- _Exercise_:
Write the listing below out again exactly, though only as far as the line with "out from the", which is included.

-------- Entries provided

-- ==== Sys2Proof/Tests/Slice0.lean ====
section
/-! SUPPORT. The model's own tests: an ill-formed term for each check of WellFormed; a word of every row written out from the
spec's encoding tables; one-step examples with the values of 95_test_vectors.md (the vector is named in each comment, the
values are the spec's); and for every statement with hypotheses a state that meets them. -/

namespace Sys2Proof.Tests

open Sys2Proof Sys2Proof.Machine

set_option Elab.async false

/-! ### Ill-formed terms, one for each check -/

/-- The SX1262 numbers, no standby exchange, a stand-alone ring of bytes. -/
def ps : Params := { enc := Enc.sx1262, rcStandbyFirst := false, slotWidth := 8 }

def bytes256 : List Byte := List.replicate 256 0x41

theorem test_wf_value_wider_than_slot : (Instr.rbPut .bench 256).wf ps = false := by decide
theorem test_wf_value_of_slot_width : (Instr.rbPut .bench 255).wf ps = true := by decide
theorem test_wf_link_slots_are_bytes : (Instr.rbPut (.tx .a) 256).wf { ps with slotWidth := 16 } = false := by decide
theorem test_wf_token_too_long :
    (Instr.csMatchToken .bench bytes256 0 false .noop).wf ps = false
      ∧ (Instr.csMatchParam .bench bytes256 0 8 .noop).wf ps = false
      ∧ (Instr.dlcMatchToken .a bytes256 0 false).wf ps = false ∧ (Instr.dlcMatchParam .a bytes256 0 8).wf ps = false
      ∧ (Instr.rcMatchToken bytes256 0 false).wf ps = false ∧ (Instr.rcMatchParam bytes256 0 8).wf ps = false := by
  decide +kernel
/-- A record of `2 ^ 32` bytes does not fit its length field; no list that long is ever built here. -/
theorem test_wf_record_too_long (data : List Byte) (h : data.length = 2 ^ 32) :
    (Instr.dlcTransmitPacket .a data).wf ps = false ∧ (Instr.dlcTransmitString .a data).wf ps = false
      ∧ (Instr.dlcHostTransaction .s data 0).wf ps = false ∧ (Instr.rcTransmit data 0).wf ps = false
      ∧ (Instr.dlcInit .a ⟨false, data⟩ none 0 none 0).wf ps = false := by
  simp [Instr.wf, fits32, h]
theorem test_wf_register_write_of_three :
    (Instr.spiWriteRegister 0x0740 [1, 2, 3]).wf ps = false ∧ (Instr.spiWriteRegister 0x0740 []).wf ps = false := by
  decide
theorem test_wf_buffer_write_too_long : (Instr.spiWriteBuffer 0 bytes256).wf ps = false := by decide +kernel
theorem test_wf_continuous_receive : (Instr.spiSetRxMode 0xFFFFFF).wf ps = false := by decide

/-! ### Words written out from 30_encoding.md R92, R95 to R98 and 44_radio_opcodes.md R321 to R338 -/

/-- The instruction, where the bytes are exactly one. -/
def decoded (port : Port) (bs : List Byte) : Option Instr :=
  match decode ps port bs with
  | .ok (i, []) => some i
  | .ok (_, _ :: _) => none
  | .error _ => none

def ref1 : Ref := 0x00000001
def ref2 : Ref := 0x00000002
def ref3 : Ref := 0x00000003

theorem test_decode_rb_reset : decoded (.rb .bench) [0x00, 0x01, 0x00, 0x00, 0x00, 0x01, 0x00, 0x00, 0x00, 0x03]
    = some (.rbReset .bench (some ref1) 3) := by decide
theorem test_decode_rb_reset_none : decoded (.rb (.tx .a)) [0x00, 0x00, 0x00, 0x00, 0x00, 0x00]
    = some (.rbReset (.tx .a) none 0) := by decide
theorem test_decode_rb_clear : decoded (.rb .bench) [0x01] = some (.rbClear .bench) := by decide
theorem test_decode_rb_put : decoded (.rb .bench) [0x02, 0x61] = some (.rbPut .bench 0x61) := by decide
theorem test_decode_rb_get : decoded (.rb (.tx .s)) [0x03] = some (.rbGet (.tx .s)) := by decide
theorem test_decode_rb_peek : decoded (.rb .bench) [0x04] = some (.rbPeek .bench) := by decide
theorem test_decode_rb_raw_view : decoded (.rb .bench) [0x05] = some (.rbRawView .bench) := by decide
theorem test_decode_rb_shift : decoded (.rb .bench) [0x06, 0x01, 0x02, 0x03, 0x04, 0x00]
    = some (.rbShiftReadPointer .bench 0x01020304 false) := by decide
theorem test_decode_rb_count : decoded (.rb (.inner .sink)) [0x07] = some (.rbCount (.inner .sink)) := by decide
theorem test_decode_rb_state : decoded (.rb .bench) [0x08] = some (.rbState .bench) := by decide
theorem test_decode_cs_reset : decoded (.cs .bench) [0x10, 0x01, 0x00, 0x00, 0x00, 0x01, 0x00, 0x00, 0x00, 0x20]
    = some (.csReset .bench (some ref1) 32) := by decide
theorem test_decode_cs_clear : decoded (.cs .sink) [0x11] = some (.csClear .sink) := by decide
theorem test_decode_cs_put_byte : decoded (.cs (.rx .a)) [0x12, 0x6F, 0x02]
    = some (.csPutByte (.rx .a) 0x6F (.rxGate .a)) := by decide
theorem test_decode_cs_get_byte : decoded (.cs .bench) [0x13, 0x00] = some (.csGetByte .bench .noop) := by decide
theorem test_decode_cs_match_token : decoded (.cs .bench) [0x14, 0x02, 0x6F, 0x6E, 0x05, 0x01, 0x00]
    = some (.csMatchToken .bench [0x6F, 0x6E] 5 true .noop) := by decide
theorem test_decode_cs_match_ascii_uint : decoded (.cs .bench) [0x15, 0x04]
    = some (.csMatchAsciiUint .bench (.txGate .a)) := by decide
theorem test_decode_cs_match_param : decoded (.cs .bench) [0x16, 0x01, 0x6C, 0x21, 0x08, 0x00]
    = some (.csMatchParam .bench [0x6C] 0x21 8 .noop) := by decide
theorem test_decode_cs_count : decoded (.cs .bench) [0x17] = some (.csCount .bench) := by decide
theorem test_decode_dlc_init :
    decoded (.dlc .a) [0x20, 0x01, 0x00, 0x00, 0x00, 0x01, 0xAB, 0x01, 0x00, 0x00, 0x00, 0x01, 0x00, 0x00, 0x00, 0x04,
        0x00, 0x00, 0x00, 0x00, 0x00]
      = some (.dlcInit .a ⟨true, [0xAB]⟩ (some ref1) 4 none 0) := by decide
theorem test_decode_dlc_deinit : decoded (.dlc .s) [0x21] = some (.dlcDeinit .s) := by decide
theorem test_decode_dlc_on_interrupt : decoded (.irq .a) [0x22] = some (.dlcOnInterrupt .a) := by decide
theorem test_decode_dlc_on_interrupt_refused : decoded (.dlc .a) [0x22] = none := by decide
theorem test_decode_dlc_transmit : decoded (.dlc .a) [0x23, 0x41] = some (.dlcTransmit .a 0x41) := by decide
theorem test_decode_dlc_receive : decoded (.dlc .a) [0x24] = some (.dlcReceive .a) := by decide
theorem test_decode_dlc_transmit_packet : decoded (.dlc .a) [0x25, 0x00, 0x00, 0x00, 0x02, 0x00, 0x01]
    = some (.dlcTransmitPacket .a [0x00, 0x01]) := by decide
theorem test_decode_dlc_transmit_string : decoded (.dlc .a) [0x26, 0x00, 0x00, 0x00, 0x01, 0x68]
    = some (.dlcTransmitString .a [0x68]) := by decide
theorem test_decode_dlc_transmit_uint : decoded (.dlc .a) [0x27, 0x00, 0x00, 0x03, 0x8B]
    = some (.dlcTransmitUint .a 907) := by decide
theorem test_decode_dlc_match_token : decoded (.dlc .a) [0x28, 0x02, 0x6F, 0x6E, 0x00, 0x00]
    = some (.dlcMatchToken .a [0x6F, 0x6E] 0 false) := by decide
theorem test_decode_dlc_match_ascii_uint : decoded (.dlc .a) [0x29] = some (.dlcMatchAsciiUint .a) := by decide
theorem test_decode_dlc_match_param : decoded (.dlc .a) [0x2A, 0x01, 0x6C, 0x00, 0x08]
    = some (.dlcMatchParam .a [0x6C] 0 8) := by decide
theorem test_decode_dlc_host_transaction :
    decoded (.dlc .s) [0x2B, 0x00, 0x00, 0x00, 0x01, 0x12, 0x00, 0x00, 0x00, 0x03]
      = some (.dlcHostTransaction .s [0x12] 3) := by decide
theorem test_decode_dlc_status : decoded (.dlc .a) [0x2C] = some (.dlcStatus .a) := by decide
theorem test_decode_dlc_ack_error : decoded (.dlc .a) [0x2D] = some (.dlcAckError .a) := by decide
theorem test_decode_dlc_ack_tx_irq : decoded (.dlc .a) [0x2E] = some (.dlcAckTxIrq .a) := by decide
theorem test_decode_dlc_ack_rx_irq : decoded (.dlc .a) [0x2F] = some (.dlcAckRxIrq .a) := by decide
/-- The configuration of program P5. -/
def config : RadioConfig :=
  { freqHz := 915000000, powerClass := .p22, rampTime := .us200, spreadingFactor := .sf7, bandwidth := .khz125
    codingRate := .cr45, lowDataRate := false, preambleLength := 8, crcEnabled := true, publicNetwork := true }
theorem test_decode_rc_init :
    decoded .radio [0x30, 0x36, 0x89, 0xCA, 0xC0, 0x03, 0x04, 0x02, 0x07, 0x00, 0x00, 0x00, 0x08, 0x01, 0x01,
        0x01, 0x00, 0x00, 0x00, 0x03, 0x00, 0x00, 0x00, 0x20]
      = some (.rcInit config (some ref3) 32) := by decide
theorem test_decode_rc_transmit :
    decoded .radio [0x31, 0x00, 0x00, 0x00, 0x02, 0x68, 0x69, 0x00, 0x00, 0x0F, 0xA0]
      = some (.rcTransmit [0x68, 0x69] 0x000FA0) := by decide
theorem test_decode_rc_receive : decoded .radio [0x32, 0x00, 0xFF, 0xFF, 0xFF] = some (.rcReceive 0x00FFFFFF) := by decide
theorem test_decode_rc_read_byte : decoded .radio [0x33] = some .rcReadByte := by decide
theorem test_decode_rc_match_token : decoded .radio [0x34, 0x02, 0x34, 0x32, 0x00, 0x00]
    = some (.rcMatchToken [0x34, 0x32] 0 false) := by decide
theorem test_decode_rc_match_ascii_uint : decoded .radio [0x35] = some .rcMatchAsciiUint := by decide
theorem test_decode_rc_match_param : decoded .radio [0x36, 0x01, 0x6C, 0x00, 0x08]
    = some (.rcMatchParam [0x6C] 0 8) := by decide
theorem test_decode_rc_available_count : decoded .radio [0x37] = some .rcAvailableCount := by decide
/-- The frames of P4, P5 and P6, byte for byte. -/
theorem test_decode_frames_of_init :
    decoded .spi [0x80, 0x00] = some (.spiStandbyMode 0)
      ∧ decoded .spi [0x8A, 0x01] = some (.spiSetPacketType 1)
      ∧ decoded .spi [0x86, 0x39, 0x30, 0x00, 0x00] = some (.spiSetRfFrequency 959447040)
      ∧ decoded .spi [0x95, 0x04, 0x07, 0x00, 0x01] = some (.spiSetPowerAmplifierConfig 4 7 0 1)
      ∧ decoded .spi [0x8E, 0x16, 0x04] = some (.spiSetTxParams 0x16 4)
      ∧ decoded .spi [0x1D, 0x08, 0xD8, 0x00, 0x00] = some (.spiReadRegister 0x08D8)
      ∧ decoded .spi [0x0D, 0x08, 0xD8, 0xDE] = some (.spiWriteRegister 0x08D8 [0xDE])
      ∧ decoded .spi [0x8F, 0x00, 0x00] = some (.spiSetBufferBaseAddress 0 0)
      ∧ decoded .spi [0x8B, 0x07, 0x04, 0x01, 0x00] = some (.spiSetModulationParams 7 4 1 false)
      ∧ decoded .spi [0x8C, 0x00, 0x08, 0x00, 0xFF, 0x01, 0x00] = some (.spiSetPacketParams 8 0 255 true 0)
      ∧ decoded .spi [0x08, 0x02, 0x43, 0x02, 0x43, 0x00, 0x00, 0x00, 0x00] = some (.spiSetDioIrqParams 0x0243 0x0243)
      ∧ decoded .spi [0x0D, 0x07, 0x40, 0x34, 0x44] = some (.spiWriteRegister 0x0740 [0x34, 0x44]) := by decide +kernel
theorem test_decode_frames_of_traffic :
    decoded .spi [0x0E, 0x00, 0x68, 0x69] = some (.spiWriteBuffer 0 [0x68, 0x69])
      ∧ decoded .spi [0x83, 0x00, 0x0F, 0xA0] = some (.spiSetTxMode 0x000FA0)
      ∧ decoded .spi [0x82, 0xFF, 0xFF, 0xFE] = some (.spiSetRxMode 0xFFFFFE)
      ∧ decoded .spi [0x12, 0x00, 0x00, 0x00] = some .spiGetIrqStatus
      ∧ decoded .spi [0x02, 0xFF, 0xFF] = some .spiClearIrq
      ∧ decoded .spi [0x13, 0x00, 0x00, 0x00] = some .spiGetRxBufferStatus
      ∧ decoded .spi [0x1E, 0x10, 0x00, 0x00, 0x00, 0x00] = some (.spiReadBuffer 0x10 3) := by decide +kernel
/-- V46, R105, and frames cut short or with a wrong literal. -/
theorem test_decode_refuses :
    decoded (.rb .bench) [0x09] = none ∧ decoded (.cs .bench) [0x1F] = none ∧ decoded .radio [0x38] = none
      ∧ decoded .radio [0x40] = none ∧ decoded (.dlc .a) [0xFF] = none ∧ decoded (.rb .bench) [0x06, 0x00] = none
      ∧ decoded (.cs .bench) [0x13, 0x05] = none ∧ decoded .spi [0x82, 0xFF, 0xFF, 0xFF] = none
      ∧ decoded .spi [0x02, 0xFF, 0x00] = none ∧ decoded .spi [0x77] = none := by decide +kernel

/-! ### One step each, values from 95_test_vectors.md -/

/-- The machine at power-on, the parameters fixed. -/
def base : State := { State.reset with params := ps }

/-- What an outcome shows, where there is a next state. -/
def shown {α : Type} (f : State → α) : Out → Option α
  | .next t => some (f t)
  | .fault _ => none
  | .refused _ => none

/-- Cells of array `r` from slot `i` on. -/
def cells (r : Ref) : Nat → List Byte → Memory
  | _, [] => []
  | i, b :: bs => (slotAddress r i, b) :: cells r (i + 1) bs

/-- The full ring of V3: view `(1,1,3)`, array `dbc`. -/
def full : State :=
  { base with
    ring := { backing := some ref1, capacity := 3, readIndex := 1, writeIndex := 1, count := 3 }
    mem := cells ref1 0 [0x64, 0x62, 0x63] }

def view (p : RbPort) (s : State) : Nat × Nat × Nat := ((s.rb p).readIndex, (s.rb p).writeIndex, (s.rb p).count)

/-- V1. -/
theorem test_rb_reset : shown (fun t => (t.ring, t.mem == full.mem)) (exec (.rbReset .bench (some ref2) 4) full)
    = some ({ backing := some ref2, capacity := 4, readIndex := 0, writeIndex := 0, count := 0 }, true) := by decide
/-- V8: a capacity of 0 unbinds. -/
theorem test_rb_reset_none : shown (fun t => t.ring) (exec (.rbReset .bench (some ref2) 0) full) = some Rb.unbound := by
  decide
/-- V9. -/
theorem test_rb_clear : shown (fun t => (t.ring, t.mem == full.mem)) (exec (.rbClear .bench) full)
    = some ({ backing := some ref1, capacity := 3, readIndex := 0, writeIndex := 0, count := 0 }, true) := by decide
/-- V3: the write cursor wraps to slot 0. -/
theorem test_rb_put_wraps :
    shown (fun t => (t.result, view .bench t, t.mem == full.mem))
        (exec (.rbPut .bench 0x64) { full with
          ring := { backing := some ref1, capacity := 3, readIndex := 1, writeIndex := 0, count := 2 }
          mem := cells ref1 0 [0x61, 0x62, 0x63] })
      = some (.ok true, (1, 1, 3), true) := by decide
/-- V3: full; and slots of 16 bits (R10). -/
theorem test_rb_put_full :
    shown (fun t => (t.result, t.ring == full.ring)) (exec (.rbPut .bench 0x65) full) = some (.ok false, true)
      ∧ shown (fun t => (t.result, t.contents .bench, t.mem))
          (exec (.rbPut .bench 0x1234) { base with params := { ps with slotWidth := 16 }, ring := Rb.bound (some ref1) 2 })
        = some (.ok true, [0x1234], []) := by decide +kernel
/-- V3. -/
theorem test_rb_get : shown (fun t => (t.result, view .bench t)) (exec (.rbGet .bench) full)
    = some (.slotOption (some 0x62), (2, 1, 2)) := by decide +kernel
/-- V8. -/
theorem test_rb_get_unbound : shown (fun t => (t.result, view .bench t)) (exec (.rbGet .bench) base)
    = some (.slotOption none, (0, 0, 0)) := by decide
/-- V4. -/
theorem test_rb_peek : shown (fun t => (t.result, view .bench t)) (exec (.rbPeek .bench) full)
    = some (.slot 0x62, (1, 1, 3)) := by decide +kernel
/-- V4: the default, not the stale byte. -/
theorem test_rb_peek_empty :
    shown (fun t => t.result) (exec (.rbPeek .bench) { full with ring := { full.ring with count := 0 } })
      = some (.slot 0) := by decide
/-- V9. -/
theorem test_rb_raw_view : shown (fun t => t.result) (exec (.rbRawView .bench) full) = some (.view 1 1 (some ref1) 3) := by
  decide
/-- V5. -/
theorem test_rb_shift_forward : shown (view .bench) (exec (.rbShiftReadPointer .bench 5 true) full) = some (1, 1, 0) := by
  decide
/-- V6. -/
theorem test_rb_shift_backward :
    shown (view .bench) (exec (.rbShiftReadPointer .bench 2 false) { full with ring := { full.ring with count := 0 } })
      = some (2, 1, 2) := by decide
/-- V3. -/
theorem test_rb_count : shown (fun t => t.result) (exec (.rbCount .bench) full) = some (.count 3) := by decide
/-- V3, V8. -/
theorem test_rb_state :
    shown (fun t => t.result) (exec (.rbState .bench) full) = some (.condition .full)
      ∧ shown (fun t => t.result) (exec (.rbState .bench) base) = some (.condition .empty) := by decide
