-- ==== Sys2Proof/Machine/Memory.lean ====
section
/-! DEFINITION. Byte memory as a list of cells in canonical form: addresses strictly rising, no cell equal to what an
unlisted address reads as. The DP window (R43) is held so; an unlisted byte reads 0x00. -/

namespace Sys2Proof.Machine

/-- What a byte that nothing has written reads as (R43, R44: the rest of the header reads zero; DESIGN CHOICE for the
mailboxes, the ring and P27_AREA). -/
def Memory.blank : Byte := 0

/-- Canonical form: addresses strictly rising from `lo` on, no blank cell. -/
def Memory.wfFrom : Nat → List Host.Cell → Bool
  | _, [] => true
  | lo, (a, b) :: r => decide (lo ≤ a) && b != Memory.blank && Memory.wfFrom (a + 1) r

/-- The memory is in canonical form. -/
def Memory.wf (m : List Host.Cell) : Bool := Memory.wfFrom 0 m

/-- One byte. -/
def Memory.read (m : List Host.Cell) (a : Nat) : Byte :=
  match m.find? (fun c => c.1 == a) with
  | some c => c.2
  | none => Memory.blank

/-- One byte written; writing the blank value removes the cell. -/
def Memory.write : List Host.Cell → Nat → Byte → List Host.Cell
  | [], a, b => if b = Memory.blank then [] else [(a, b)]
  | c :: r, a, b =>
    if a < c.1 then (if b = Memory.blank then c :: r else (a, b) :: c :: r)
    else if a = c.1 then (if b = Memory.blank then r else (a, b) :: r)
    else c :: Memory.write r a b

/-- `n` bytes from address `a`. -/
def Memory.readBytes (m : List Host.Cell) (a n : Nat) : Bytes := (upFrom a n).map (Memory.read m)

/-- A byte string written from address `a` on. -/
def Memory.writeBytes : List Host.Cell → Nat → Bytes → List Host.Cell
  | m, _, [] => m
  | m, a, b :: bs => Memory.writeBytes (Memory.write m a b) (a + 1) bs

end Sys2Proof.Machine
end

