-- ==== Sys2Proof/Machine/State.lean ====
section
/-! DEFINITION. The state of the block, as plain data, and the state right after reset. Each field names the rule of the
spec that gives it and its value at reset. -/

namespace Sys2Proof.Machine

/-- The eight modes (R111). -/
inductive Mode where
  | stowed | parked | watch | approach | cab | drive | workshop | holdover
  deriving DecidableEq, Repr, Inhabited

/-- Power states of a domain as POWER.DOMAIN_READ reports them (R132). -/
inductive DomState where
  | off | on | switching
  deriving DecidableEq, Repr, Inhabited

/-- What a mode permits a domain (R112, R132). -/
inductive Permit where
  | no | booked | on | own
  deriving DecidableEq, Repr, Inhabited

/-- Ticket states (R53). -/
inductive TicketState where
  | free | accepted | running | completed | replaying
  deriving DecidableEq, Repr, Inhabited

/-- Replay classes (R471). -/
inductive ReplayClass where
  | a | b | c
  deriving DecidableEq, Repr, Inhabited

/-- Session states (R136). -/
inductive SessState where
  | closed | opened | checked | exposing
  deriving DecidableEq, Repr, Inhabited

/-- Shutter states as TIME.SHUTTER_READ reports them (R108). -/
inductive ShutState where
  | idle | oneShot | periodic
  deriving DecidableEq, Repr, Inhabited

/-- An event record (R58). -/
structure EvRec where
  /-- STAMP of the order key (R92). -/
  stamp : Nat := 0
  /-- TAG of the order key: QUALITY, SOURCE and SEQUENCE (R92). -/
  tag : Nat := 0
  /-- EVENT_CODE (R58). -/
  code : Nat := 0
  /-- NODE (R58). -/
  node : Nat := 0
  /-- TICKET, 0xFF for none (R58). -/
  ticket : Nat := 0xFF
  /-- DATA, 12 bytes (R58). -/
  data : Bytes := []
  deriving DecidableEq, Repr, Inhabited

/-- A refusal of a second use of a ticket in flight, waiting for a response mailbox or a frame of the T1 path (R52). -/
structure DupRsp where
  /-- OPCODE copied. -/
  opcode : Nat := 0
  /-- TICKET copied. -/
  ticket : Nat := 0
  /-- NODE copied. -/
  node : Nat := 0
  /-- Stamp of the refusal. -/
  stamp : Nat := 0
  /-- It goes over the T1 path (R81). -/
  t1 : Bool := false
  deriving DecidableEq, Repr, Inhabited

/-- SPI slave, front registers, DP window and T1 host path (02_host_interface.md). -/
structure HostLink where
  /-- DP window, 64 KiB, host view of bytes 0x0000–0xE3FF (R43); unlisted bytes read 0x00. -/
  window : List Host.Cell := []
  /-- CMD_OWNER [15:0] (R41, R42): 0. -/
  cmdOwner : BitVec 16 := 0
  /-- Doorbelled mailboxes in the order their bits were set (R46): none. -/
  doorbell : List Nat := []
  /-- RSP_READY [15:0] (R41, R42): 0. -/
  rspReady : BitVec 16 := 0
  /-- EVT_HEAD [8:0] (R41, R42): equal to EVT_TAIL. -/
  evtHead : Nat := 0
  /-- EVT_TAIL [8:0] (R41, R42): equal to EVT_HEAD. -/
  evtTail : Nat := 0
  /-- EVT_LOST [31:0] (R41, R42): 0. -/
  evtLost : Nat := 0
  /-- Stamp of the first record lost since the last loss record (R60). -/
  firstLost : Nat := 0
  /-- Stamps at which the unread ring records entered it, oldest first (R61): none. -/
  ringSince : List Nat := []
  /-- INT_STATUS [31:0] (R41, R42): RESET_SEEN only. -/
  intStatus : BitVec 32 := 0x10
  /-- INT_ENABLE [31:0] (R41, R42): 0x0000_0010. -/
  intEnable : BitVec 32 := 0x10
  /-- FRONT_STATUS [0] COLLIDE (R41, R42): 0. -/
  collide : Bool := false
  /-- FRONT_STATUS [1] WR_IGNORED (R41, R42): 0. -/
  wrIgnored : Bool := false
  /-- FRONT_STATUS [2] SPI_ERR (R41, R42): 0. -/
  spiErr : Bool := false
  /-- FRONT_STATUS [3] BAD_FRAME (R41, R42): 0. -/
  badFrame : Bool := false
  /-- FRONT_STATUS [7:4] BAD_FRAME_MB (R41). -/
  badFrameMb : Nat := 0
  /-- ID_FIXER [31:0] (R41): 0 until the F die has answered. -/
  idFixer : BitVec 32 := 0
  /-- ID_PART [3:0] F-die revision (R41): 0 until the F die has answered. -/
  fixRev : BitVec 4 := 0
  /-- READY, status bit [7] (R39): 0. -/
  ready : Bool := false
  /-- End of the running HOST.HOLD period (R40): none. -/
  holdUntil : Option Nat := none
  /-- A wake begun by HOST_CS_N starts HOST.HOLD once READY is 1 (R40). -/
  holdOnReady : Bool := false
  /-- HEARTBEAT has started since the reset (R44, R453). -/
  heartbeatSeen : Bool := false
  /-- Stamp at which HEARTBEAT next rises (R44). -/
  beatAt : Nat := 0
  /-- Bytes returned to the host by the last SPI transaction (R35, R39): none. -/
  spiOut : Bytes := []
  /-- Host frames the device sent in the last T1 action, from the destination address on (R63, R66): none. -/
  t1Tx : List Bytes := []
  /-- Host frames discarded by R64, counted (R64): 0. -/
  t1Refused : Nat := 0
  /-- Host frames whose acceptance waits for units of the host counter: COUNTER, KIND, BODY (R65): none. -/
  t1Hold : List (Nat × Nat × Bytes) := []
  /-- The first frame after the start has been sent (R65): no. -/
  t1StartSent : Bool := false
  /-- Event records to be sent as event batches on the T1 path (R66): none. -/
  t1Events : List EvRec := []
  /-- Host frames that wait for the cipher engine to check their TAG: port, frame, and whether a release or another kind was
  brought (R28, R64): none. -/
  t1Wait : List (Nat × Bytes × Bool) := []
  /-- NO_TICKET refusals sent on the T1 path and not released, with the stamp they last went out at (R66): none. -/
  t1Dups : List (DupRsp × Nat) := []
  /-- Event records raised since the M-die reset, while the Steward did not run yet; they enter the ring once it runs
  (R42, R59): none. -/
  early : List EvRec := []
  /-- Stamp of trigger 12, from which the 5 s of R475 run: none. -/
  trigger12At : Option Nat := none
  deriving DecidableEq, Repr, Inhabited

----------------

- _Solution for this exercise_:
-- ==== Sys2Proof/Tests/Slice0.lean ====
section
/-! SUPPORT. The model's own tests: an ill-formed term for each check of WellFormed; a word of every row written out from the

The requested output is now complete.